By Tyler Godwin
August 3, 2018 - CONSOL Energy posted record quarterly coal sales and production in the second quarter of 2018 due to strong domestic and international demand, it said Thursday.
The Canonsburg, Pennsylvania-based company said during its quarterly earnings call that its three mines -- Bailey, Enlow Fork and Harvey -- in the state produced a record 7.7 million st of coal in Q2, up from 6.7 million st in the first quarter of 2018 and 6.8 million st in the year-ago quarter.
According to US Mine Safety and Health Administration data, the Bailey mine, CONSOL's largest, produced 3.45 million st of coal in Q2, down 9.4% from a record 3.81 million st produced in Q1, while Enlow Fork and Harvey produced 2.79 million st and 1.44 million st, up 38% and 65%, respectively, from Q1.
CEO Jimmy Brock said Enlow Fork finished off the F27 longwall panel during the quarter, which was "geologically very challenging, and has now transitioned to F28, which will provide some operational relief." Brock said the company "looks forward to mid-2019 when the F sidewall at Enlow Fork will move to a different district, which will provide much better mining conditions."
Sales volumes also hit a record high of 7.8 million st in Q2, generating an average revenue of $47.34/st, compared with 6.6 million st sold in Q1 at an average of $52.98/st and 6.8 million st in the year-ago quarter at $44.75/st.
The company's average cash costs for coal sold were $26.99/st, resulting in an average cash margin of $20.35/st, compared with average cash costs of $29.21/st and average cash margin of $23.77/st in Q1 and $20.35/st and $15.67/st in the year-ago quarter.
Brock said the company typically has six to eight longwall moves/year, or one to two moves/quarter, but CONSOL is scheduled to have three longwall moves in the third quarter.
Because of the additional moves, the company's production in Q3 is expected to be lower than in Q2, but Brock said it will rebound in the final quarter of the year.
CONSOL recorded a net cash increase of $92.79 million, compared with a $37.74 million increase in the previous quarter and $101,000 in the year-ago quarter.
For 2018, the company's expected average generated revenue is expected to be between $47.75/st and $48.75/st, while its cash cost of coal sold is expected to be between $28.50/st and $29.50/st.
Assuming 27 million st in annual coal sales, CONSOL is 74% booked for 2019 shipments and 32% for 2020, flat from 74% at the end of Q1 for 2019 shipments but up from 26% for 2020.
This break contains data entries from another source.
-- ==== Sys2Proof/Laws/KeptHost.lean ====
section
/-! SUPPORT. The same of power, reset, security, host, debug and registers; an SVN commit only blows fuses (R2, R362). -/

namespace Sys2Proof.Machine

set_option linter.unusedSimpArgs false

/-! ## Security -/

theorem kept_countUp (s : State) (p counter : Nat) : (countUp s p counter).part = s.part ∧ (countUp s p counter).pending = s.pending := by
  unfold countUp; constructor <;> simp only []

theorem kept_mbRun (s : State) (fn : Nat) (r : List Byte) (run : State → MbEnd) (h : ∀ y, (run y).1.part = y.part ∧ (run y).1.pending = y.pending) :
    (mbRun s fn r run).part = s.part ∧ (mbRun s fn r run).pending = s.pending := by
  unfold mbRun; extract_lets s1 e big code body s2 rsp
  have h1 : s1.part = s.part ∧ s1.pending = s.pending := by simp only [s1, kept_recInput, and_self]
  have he : e.1.part = s.part ∧ e.1.pending = s.pending := by unfold e; split <;> simp only [h, h1, and_self]
  have h2 : s2.part = s.part ∧ s2.pending = s.pending := by unfold s2; split <;> simp only [kept_secLog, he, h1, and_self]
  simp only [kept_setRegFld, kept_modFn, h2, and_self]

theorem kept_mailbox (s : State) (fn : Nat) (r : List Byte) (run : State → MbEnd) (h : ∀ y, (run y).1.part = y.part ∧ (run y).1.pending = y.pending) :
    (mailbox s fn r run).part = s.part ∧ (mailbox s fn r run).pending = s.pending := by
  unfold mailbox; extract_lets k fresh
  have hf (y : State) : (fresh y).part = y.part ∧ (fresh y).pending = y.pending := by simp only [fresh, kept_modFn, and_self]
  split
  · simp only [kept_secLog, kept_setRegFld, and_self]
  · split
    · have hk := kept_mbRun (fresh s) fn r run h
      simp only [hk, hf, and_self]
    · simp only [kept_setRegFld, kept_pushJob, kept_modFn, hf, and_self]

theorem kept_mbCommand (s : State) (fn op : Nat) (hostReq : List Byte) (run : State → List Byte → MbEnd) (hrun : ∀ y0 y1, (run y0 y1).1.part = y0.part ∧ (run y0 y1).1.pending = y0.pending) : ∀ t, mbCommand s fn op hostReq run = .next t → t.part = s.part ∧ t.pending = s.pending := by
  intro t h; unfold mbCommand at h; dsimp only at h
  split at h
  · cases h; exact ⟨rfl, rfl⟩
  · split at h
    · cases h; exact kept_mailbox _ _ _ _ (fun y => hrun _ _)
    · split at h
      · cases h; exact kept_mailbox _ _ _ _ (fun y => ⟨rfl, rfl⟩)
      · cases h; exact ⟨rfl, rfl⟩

theorem kept_refuse (s : State) (code : Nat) : (refuse s code).1.part = s.part ∧ (refuse s code).1.pending = s.pending := by
  unfold refuse; constructor <;> simp only []

theorem kept_mbCerts (s : State) (r : List Byte) : (mbCerts s r).1.part = s.part ∧ (mbCerts s r).1.pending = s.pending := by
  unfold mbCerts; constructor <;> (repeat' (first | with_reducible rfl | (simp only [kept_refuse]; done) | split))

theorem kept_mbAttest (s : State) (fn : Nat) (r : List Byte) : (mbAttest s fn r).1.part = s.part ∧ (mbAttest s fn r).1.pending = s.pending := by
  unfold mbAttest; constructor <;> (repeat' (first | with_reducible assumption | (simp only [kept_signId, kept_refuse]; done) | (simp only [kept_signId, kept_refuse, *]; done) | split | simp only [kept_signId, kept_refuse] | simp only [kept_signId, kept_refuse, *] | dsimp only))

theorem kept_mbLog (s : State) (r : List Byte) : (mbLog s r).1.part = s.part ∧ (mbLog s r).1.pending = s.pending := by
  unfold mbLog; constructor <;> (repeat' (first | with_reducible assumption | (simp only [kept_refuse]; done) | (simp only [kept_refuse, *]; done) | split | simp only [kept_refuse] | simp only [kept_refuse, *] | dsimp only))

theorem kept_zeroRegion (s : State) (p : Nat) : (zeroRegion s p).part = s.part ∧ (zeroRegion s p).pending = s.pending := by
  unfold zeroRegion; constructor <;> simp only [kept_zeroAreas]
"As global coal demand is expected to continue to grow over the next several years, global supply will be challenged to keep pace due to several years of underinvestment and the lead time required to bring new brownfield or greenfield production online," according to a company statement.
During the quarter, Brock said the company entered into agreements with a Midwestern utility, a new domestic coke producer, as well as expanding its export destinations.
CONSOL signed an 18-month agreement with a Midwestern utility that Brock said operates at a high capacity factor and is "well positioned to compete with natural gas and grow its market share as other coal-fired plants retire."
Chief Commercial Officer Jim McCaffrey said it was a customer CONSOL previously had but lost, but now the two companies have a new deal, he said CONSOL expects to retain the customer through 2019.
McCaffrey said the utility "fits perfectly in our sales and market strategy of high capacity, must-run plants."
Brock also said during the latest quarter, CONSOL shipped new coal to China, Europe and Africa.
CONSOL also signed a coal supply deal with a US coke producer for its Bailey coal for the back half of 2018. It was the first multi-shipment deal in the domestic metallurgical coal market since 2013.
The sulfur content of CONSOL's output increased in the most recent quarter, due to geological issues, but he said CONSOL was through that period and is now looking forward to 2019 and the next five years when sulfur content will be between 2.2% and 2.5%. "Segregate out Harvey and Enlow Fork, and it will be below 2%," he said.
McCaffrey said the long-term annual sales potential for domestic met coal, starting in 2019, is roughly between 300,000 st and 500,000 st.
Throughput volumes at CONSOL's Marine Terminal were 3.5 million st in Q2, down from 3.6 million st in the year-ago quarter.
Brock said its export prices were up 7% in the first half of 2018 compared with the same period a year ago.
During the first half of the year, the company exported 4.4 million st, or roughly 31% of its sales.
Roughly 3 million st, or 69%, of the exports went to India. Brock said demand had been strong in India and continues to be. He estimated that 12 million st-15 million st of US coal is expected to ship to India by the end of 2018, with the vast majority of it from Northern Appalachia.
The increase in exports has also created demand in the US, Brock said. Some utilities saw their inventory levels fall below 10 days during the quarter, but are now up to 10-20 days, he added. All of the utilities have some need to replenish their supplies, and Brock said pricing will be fairly decent in 2019.